-- ==== Sys2Proof/Machine/Transaction.lean ====
section
/-! DEFINITION. The two transactions of the block (spec/00_scope.md R15, R16) and the reference driver that feeds it
(spec/70_reset_and_hazards.md R316, R317). -/

namespace Sys2Proof.Machine

/-- An EXECUTE transaction: ignored once the status has left RUNNING (R27, R291); an invalid word halts before any
register is read (R282, R293); a valid one is executed. -/
def executeWord (word : Word) (s : State) : Result :=
  match s.status with
  | .running =>
    match decode word with
    | .error _ => halt (.fail (.invalidInstruction word)) s
    | .ok i => exec i s
  | .exitedOk => .next s
  | .failed _ => .next s

/-- A DISASSEMBLE transaction: one line to the output stream, whatever the status, and nothing else (R140, R152). -/
def disassembleWord (word : Word) (s : State) : Result := .next (s.emit (render word))

/-- Serve one transaction (R15). -/
def transact (c : Command) (s : State) : Result :=
  match c with
  | .disassemble word => disassembleWord word s
  | .execute word => executeWord word s

/-- FetchWord of the reference driver: the four little-endian bytes at pc, no alignment check whatever the strap says;
a fetch beyond capacity is rejected like a load (R54, R316, R317; log 21). -/
def fetchWord (s : State) : Except Condition Word := memRead false s.pc .word s

/-- One turn of the reference driver: while RUNNING, fetch and EXECUTE; once the run has ended the loop is over and the
block holds its state (R302, R316). -/
def driverTurn (s : State) : Result :=
  match s.status with
  | .running =>
    match fetchWord s with
    | .error c => halt c s
    | .ok word => executeWord word s
  | .exitedOk => .next s
  | .failed _ => .next s

/-- One turn of the block: the oldest transaction the host has offered, or else a turn of the driver (log 9, log 10). -/
def turn (s : State) : Result :=
  match s.commands with
  | c :: rest => transact c { s with commands := rest }
  | [] => driverTurn s

/-- Place a word so that the very next turn executes it: at pc in memory when memory holds four bytes there, on the
command interface otherwise; the run is RUNNING and nothing else is waiting (log 17). -/
def placeWord (s : State) (word : Word) : State :=
  if s.pc.toNat + 4 ≤ s.params.memorySpace then
    { s with mem := s.mem.writeList s.pc.toNat (leBytes 4 word), status := .running, commands := [] }
  else { s with status := .running, commands := [.execute word] }

end Sys2Proof.Machine
end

______________________________

### EXERCISE OBJECTIVE
Search the entries for lines with the string "commands", then report their number alone.

### COMPLETED TASK
4